Before we restrict, terminate or suspend your access to the Services, we will take into account all relevant facts and circumstances apparent from the information available to us, depending on the underlying reason for taking that action.

Regardless of who terminates these Terms, both you and Highlight continue to be bound by Sections 2, 3 (to the extent any additional terms and conditions would, by their terms, survive), and 6 - 24 of the Terms.
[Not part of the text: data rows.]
/-- SRC_UNLOCK. -/
def execSrcUnlock (c : HostChan) (slot : Slot) (d : Desc) (s : State) : Out :=
  .next (s.takeCmd c slot 0x0400 d s.now (fun s => s.serve 0x0400 (cmdSrcUnlock d)))

/-- PORT_STATUS. -/
def execPortStatus (c : HostChan) (slot : Slot) (d : Desc) (s : State) : Out :=
  .next (s.takeCmd c slot 0x0401 d s.now (fun s => s.serve 0x0401 (cmdPortStatus d)))

/-- PORT_ACTION. -/
def execPortAction (c : HostChan) (slot : Slot) (d : Desc) (s : State) : Out :=
  .next (s.takeCmd c slot 0x0402 d s.now (fun s => s.serve 0x0402 (cmdPortAction d)))

/-- TRK_SEND. -/
def execTrkSend (c : HostChan) (slot : Slot) (d : Desc) (s : State) : Out :=
  .next (s.takeCmd c slot 0x0500 d s.now (fun s => s.serve 0x0500 (cmdTrkSend d)))

/-- TRK_STATUS. -/
def execTrkStatus (c : HostChan) (slot : Slot) (d : Desc) (s : State) : Out :=
  .next (s.takeCmd c slot 0x0501 d s.now (fun s => s.serve 0x0501 (cmdTrkStatus)))

/-- FCST_STATUS. -/
def execFcstStatus (c : HostChan) (slot : Slot) (d : Desc) (s : State) : Out :=
  .next (s.takeCmd c slot 0x0600 d s.now (fun s => s.serve 0x0600 (cmdFcstStatus)))

/-- TEL_SUBSCRIBE. -/
def execTelSubscribe (c : HostChan) (slot : Slot) (d : Desc) (s : State) : Out :=
  .next (s.takeCmd c slot 0x0700 d s.now (fun s => s.serve 0x0700 (cmdTelSubscribe c d)))

/-- TEL_UNSUBSCRIBE. -/
def execTelUnsubscribe (c : HostChan) (slot : Slot) (d : Desc) (s : State) : Out :=
  .next (s.takeCmd c slot 0x0701 d s.now (fun s => s.serve 0x0701 (cmdTelUnsubscribe c)))

/-- LEDGER_INFO. -/
def execLedgerInfo (c : HostChan) (slot : Slot) (d : Desc) (s : State) : Out :=
  .next (s.takeCmd c slot 0x0702 d s.now (fun s => s.serve 0x0702 (cmdLedgerInfo)))

/-- LEDGER_READ. -/
def execLedgerRead (c : HostChan) (slot : Slot) (d : Desc) (s : State) : Out :=
  .next (s.takeCmd c slot 0x0703 d s.now (fun s => s.serve 0x0703 (cmdLedgerRead d)))

end Sys2Proof.Machine
end

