/-- What the port dies report of their connectors in phase 4 of the boot (R414, R421). -/
def State.readSources (s : State) : State :=
  { s with
    conns := s.conns.map (fun (k : Conn) => { k with known := k.qualified && !k.lockedOut })
    ports := s.ports.map (fun (q : PortSt) => { q with seen := q.attach != .unattached })
    trunk := { s.trunk with busKnown := s.trunk.busQualified } }

/-- What the first decision does before it decides. -/
def State.firstWork (s : State) (cause : Nat) (warm : Bool) (vbat sys : Volt) : State :=
  let s := s.modHub (fun h => { h with hub := .running, firstTick := s.now, firstRound := s.therm.round, sysAvg := sys
                                       batRestart := false, sysTarget := s.readTarget sys, nextDecision := s.now })
  let s := { s with gauge := { s.gauge with vBat := vbat } }.readSources
  let s := (s.writeDeferred.wdgRecord).bootRecord cause warm
  let s := if warm then s else s.strapRecords
  let s := if cause = 0 then s.record 0x0305 [] else s
  let s := if warm then s else s.bootMigrate
  let s := if s.hub.shelf = .recovery then s.setSafe .hubOther .aon 0 0 else s
  let s := (s.copySlots.fcstUnlock.bootPresence vbat).countLimp
  let s := (List.finRange 4).foldl (fun s p => (s.resumePort p).sendMux p) s
  let s := s.bootWdg.resumeCaptain.bootRequest.dueTrims
  let s := s.modHub (fun h => { h with diodePending := s.charge.present && !s.cfg.supplement && !s.aon.diodeOn })
  let s := (List.finRange 2).foldl (fun s m => s.sendPort m s.effTick .nothing) s
  s.alert

/-- FIRST_DECISION: phases 1 to 4 of R414 are done; the mode is chosen afresh. -/
def execFirstDecision (vsel : Fin 8) (vbat sys : Volt) (s : State) : Out :=
  match s.hub.hub with
  | .booted cause warm =>
    let s := (s.firstWork cause warm vbat sys).sampleVsel vsel
    let s := s.decide s.now true (s.deadStart cause)
    let s := { s with host := { s.host with lastStatus := s.alertFields } }
    .next (s.modHub (fun h => { h with nextDecision := s.now + 1 })).endTick
  | _ => .next s

end Sys2Proof.Machine
end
In summary: You can stop using the Services or delete your account at any time and for any reason, including if you don't like any changes to these Terms. We can restrict or terminate your access to the Services for the reasons set out above. When we do, we'll provide you notice in most cases, as well as an opportunity to appeal the decision.

16. Indemnity

You agree, to the extent permitted by law, to indemnify, defend, and hold harmless Highlight, our affiliates, directors, officers, stockholders, employees, licensors, and agents from and against any and all complaints, charges, claims, damages, losses, costs, liabilities, and expenses (including attorneys' fees) due to, arising out of, or relating in any way to: (a) your access to or use of the Services, or any products or services provided by a third party in connection with the Services, even if recommended, made available, or approved by Highlight, (b) your content, including infringement claims related to your content, (c) your breach of these Terms or any applicable law or regulation, or (d) your negligence or willful misconduct.

In summary: If you cause us some damage, you will compensate us.

17. Disclaimers

We try to keep the Services up and running and free of annoyances. But we make no promises that we will succeed.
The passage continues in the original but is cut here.